Gorontalo, 18/05/2026. Peluncuran aplikasi Open Data Gorontalo “Pentagon” di Kantor Gubernuran, Senin (18/5/2026), menjadi langkah strategis Pemerintah Provinsi Gorontalo dalam menghimpun dan mengelola data sektoral terintegrasi lintas pemerintah guna mendukung program Satu Data Indonesia. Platform digital tersebut diharapkan menjadi rujukan utama dalam penyusunan perencanaan hingga evaluasi program kegiatan OPD.
Gubernur Gorontalo menegaskan bahwa membangun data berarti membangun kepercayaan publik.
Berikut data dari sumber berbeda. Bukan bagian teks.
-- ==== Sys2Proof/Safety.lean ====
section
/-!
DEFINITION. The terms statements are made in: the WRITE of the operator protocol that a lane takes, the lane after it, and
the conditions a safe block keeps at every step.
-/

namespace Sys2Proof

namespace Machine

/-! ## Commands of the operator protocol (15 R455, R457, R458; 03 R110) -/

/-- A lane takes a message as a WRITE of one item: its session after the message, the datagram, the value written
(15 R455, R457). -/
def LaneState.writes (x : LaneState) (m : Msg) (object : Nat) (ses : SessionState) (q : Session) (d : Datagram) (v : Bytes) : Prop :=
  x.ses.enter m = some (ses, q, d) ∧ d.type = 0x11 ∧ writeItem d.body = some (object, v)

/-- A lane takes a message of a type other than WRITE (15 R455, R457). -/
def LaneState.hearsType (x : LaneState) (m : Msg) (type : Nat) (ses : SessionState) (q : Session) (d : Datagram) : Prop :=
  x.ses.enter m = some (ses, q, d) ∧ d.type = type

/-- The lane with the one-item REPLY to a message waiting for its next frame (15 R455, R458). -/
def LaneState.replies (x : LaneState) (ses : SessionState) (q : Session) (d : Datagram) (status reason object : Nat) : LaneState :=
  { x with ses := ses.answer q 0x12 d.seq [⟨status, reason, object, []⟩] [] }

/-- The lane with a change in its ledger (03 R110, R112). -/
def LaneState.logs (x : LaneState) (role object keyId : Nat) (old new : Bytes) : LaneState :=
  { x with ledger := x.ledger.add (x.entry role 2 object keyId old new) }

/-- The lane that has accepted a WRITE as an operator change (role 1) or an installer change (role 2). -/
def LaneState.accepted (x : LaneState) (ses : SessionState) (q : Session) (d : Datagram) (role object : Nat) (old new : Bytes) : LaneState :=
  (x.logs role object q.keyId old new).replies ses q d 0 0 object

/-- A lane accepts a WRITE to an object: the station holds the right, an operator change meets the active lane, the ledger
writes and reads back. `u` is the state in which the reply with status 0 waits and the change stands in the ledger:
`change` is its old and its new value (the value written where none is given); none of a command that is no change. -/
def State.accepts (s : State) (l : Lane) (m : Msg) (object right role : Nat) (change : Option (Bytes × Option Bytes)) (u : State) : Prop :=
  ∃ ses q d v, (s.lane l).writes m object ses q d v ∧ q.rights &&& right = right ∧ (role = 1 → (s.lane l).active = true) ∧
    (s.lane l).ledger.failing = false ∧
    u = s.setLane l (match change with
      | none => (s.lane l).replies ses q d 0 0 object
      | some (old, new) => (s.lane l).accepted ses q d role object old (new.getD v))

end Machine

open Machine in
/-- The WRITE commands: the lane that hears it, the message, the object, the right it needs (03 R93), the role it belongs to (1
operator, 2 installer; 03 R106) and whether it is a change that goes to the ledger (03 R110). -/
def Instr.asks (s : State) : Instr → Option (Lane × Msg × Nat × Nat × Nat × Bool)
  | .laneSwitch l m => some (l, m, 0x1020, 0x200, 2, true)
  | .laneIsolate l m _ => some (l, m, 0x1021, 0x200, 2, true)
  | .laneAdoptImage l m => some (l, m, 0x1022, 0x200, 2, true)
  | .laneRestart l m _ => some (l, m, 0x1023, 0x200, 2, true)
  | .partnerTakeCommand l m _ => some (l, m, 0x1031, 0x10, 1, true)
  | .cellarWriteOpen l m _ _ _ => some (l, m, 0x1310, 0x100, 2, true)
  | .cellarWriteChunk l m _ _ => some (l, m, 0x1311, 0x100, 2, false)
  | .cellarWriteClose l m => some (l, m, 0x1312, 0x100, 2, false)
  | .cellarWriteAbort l m => some (l, m, 0x1313, 0x100, 2, false)
  | .cellarSelect l m bank => some (l, m, 0x1314, 0x100, 2, bank != (s.lane l).cellar.selected)
  | .keyStoreAdd l m _ _ _ _ | .keyStoreRemove l m _ _ => some (l, m, namedObject m, 0x1000, 2, true)
  | .powerClaim l m _ => some (l, m, 0x1401, 0x400, 2, true)
  | .refsSelect l m _ _ => some (l, m, 0x4201, 1, 1, true)
  | .refsAccept l m _ => some (l, m, 0x4202, 1, 1, true)
  | .refsAnchor l m _ => some (l, m, 0x4203, 1, 1, true)
  | .ctrlMode l m mode => some (l, m, 0x2201, if mode = 8 ∨ (s.lane l).ctrl.mode = 8 then 0x21 else 1, 1, true)
  | .ctrlSetpoint l m _ _ _ _ _ => some (l, m, 0x2202, 1, 1, true)
  | .ctrlGainBank l m _ => some (l, m, 0x2203, 4, 1, true)
  | .ctrlJoystick l m _ _ _ _ => some (l, m, 0x2204, 1, 1, false)
  | .ctrlFootprint l m _ _ _ => some (l, m, 0x2205, 1, 1, true)
  | .ctrlBiasRelease l m => some (l, m, 0x2206, 1, 1, true)
  | .ctrlTrackPoint l m _ _ => some (l, m, 0x2210, 2, 1, true)
  | .ctrlTrackCommit l m _ => some (l, m, 0x2211, 2, 1, true)
  | .ctrlTargetOffset l m _ _ => some (l, m, 0x2221, 2, 1, true)
  | .allocExclude l m _ _ => some (l, m, 0x3010, 1, 1, true)
  | .loopReset l m _ => some (l, m, 0x3410, if m.port == 1 then 0x400 else 1, if m.port == 1 then 2 else 1, true)
  | .fbArm l m _ => some (l, m, 0x5210, 0x400, 2, true)
  | .fbClear l m _ => some (l, m, 0x5211, 0x400, 2, true)
  | .anChannel l m _ _ _ => some (l, m, 0x5020, 0x400, 2, true)
  | .anCoeffLoad l m _ _ _ _ => some (l, m, 0x5021, 0x400, 2, true)
  | .anOutSet l m _ _ => some (l, m, 0x5030, 0x400, 2, true)
  | .timePulse l m _ _ => some (l, m, 0x6020, 0x400, 2, true)
  | .canvasRestart l m => some (l, m, 0x1501, 0x400, 2, true)
  | .alarmAcknowledgement l m _ _ => some (l, m, namedObject m, 0x8, 1, true)
  | _ => none

namespace Machine

/-! ## Parts of a lane that an event changes -/

/-- The lane with one feedback channel replaced (11), one axis slot (10), one bus (12), one analog input or output (14), one
actuator (09), one timestamp unit or pulse generator (15), one antenna (05). -/
def LaneState.setChan (x : LaneState) (n : Nat) (f : FbChan) : LaneState := { x with fb := { x.fb with chans := x.fb.chans.set n f } }
def LaneState.setAxis (x : LaneState) (n : Nat) (a : AxisSlot) : LaneState := { x with loop := { x.loop with axes := x.loop.axes.set n a } }
def LaneState.setBus (x : LaneState) (n : Nat) (b : Bus) : LaneState := { x with can := { x.can with buses := x.can.buses.set n b } }
def LaneState.setInput (x : LaneState) (n : Nat) (a : AnChan) : LaneState := { x with analog := { x.analog with chans := x.analog.chans.set n a } }
def LaneState.setOutput (x : LaneState) (n : Nat) (o : AnOut) : LaneState := { x with analog := { x.analog with outs := x.analog.outs.set n o } }
def LaneState.setStamp (x : LaneState) (n : Nat) (u : StampUnit) : LaneState := { x with stamps := x.stamps.set n u }
def LaneState.setPulse (x : LaneState) (n : Nat) (g : PulseGen) : LaneState := { x with pulses := x.pulses.set n g }
def LaneState.setAnt (x : LaneState) (k : Nat) (a : AntennaState) : LaneState := { x with gnss := x.gnss.setAnt k a }

/-- Those parts of a lane. -/
def LaneState.chan (x : LaneState) (n : Nat) : FbChan := nth default x.fb.chans n
def LaneState.axis (x : LaneState) (n : Nat) : AxisSlot := nth default x.loop.axes n
def LaneState.bus (x : LaneState) (n : Nat) : Bus := nth default x.can.buses n
def LaneState.input (x : LaneState) (n : Nat) : AnChan := nth default x.analog.chans n
def LaneState.output (x : LaneState) (n : Nat) : AnOut := nth default x.analog.outs n
def LaneState.stamp (x : LaneState) (n : Nat) : StampUnit := nth default x.stamps n
def LaneState.pulse (x : LaneState) (n : Nat) : PulseGen := nth default x.pulses n

/-- A lane with the active codes and the Larder of another: what raising and clearing codes changes. -/
def LaneState.codesOf (x y : LaneState) : LaneState := { x with alarms := y.alarms, larder := y.larder }

/-- `t` is `s` but for what `f` takes of the lane `l` of `t`, and for that lane's active codes and Larder. -/
def State.laneOnly (s t : State) (l : Lane) (f : LaneState → LaneState → LaneState) : Prop :=
  t = s.setLane l ((f (s.lane l) (t.lane l)).codesOf (t.lane l))

/-- The active codes and the Larder of a lane are as they were. -/
def State.alarmsKept (t s : State) (l : Lane) : Prop := (t.lane l).alarms = (s.lane l).alarms ∧ (t.lane l).larder = (s.lane l).larder

/-! ## What every step keeps -/

/-- The indices of a lane stay in their ranges: 20 frame slots, 50 motion cycles, 8 microframes (01 R12, R14). -/
def FrameState.inRange (f : FrameState) : Prop := f.slot < 20 ∧ f.motion < 50 ∧ f.micro < 8

/-- INCR lies within 200 ppm of 8 ns and TICK_SLEW within 50 ppm (15 R439 to R441). -/
def ClockState.inBounds (c : ClockState) : Prop := incrLow ≤ c.incr ∧ c.incr ≤ incrHigh ∧ -slewMax ≤ c.tickSlew ∧ c.tickSlew ≤ slewMax

/-- Indices and clock registers of both lanes, and the indices of the Baize. -/
def State.indicesOk (s : State) : Prop :=
  (∀ l, (s.lane l).frame.inRange ∧ (s.lane l).clock.inBounds) ∧ s.baize.slot < 20 ∧ s.baize.motion < 50

/-- The tables of a lane hold no more than the spec gives them: 2 048 ledger entries (03 R113), 4 sessions (15 R453), 256
PRP sources (15 R435), 8 foreign masters (15 R444), 64 frames in each receive FIFO (12 R366). -/
def LaneState.tablesOk (x : LaneState) : Prop :=
  x.ledger.ring.length ≤ 2048 ∧ x.ses.sessions.length ≤ 4 ∧ x.net.nodes.length ≤ 256 ∧ x.ptp.masters.length ≤ 8 ∧
  ∀ b ∈ x.can.buses, b.fifo.length ≤ 64

/-- The tables of both lanes; 16 analog and 8 discrete outputs (02 R36). -/
def State.tablesOk (s : State) : Prop :=
  (∀ l, (s.lane l).tablesOk) ∧ s.analogOut.length = 16 ∧ s.discreteOut.length = 8 ∧ s.overload.length = 8

/-- No voter that its lane or its cores have lost commands a switch: a FAILED lane's and a disagreeing Baize's commands are
off (02 R40; 13 R386). -/
def State.votersOff (s : State) : Prop :=
  (∀ l, (s.lane l).life.state = .failed → (s.lane l).voter.cmd = 0) ∧
  (s.baize.coresAgree = false ∨ s.baize.safe = none → s.baize.voter.cmd = 0)

/-- The key in a socket is stored in canonical form (03 R79). -/
def State.keysOk (s : State) : Prop := ∀ l k, s.key l = some k → cellsWf k.cells = true

end Machine

end Sys2Proof
end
Menurutnya, data harus dikumpulkan dan dikelola secara baik dan benar agar dapat dipercaya masyarakat serta menjadi dasar kebijakan yang tepat sasaran.
“Bisa dibayangkan ketika pemerintah berbicara ke hadapan publik dengan sebuah kebijakan yang disusun berdasarkan data yang tidak tepat, maka yang terjadi adalah di tengah jalan proses kebijakan itu pasti mendapatkan tanda petik perlawanan dari masyarakat. Dan yang kedua, kalau kita paksakan pada akhirnya hasil kebijakan juga tidak baik bagi masyarakat,” ujar Gusnar.
Ia juga menekankan pentingnya keseragaman data di lingkungan pemerintah provinsi. Melalui “Pentagon”, setiap pidato, kebijakan, maupun bahan perencanaan diharapkan menggunakan data yang sama sehingga dapat dipertanggungjawabkan di hadapan publik.
“Supaya kita seragam berbicara, kemudian data itu keluar bisa kita pertanggung jawabkan. Enak juga kalau berdebat atau berbicara depan publik, kemudian data-data yang berbicara,” tambahnya.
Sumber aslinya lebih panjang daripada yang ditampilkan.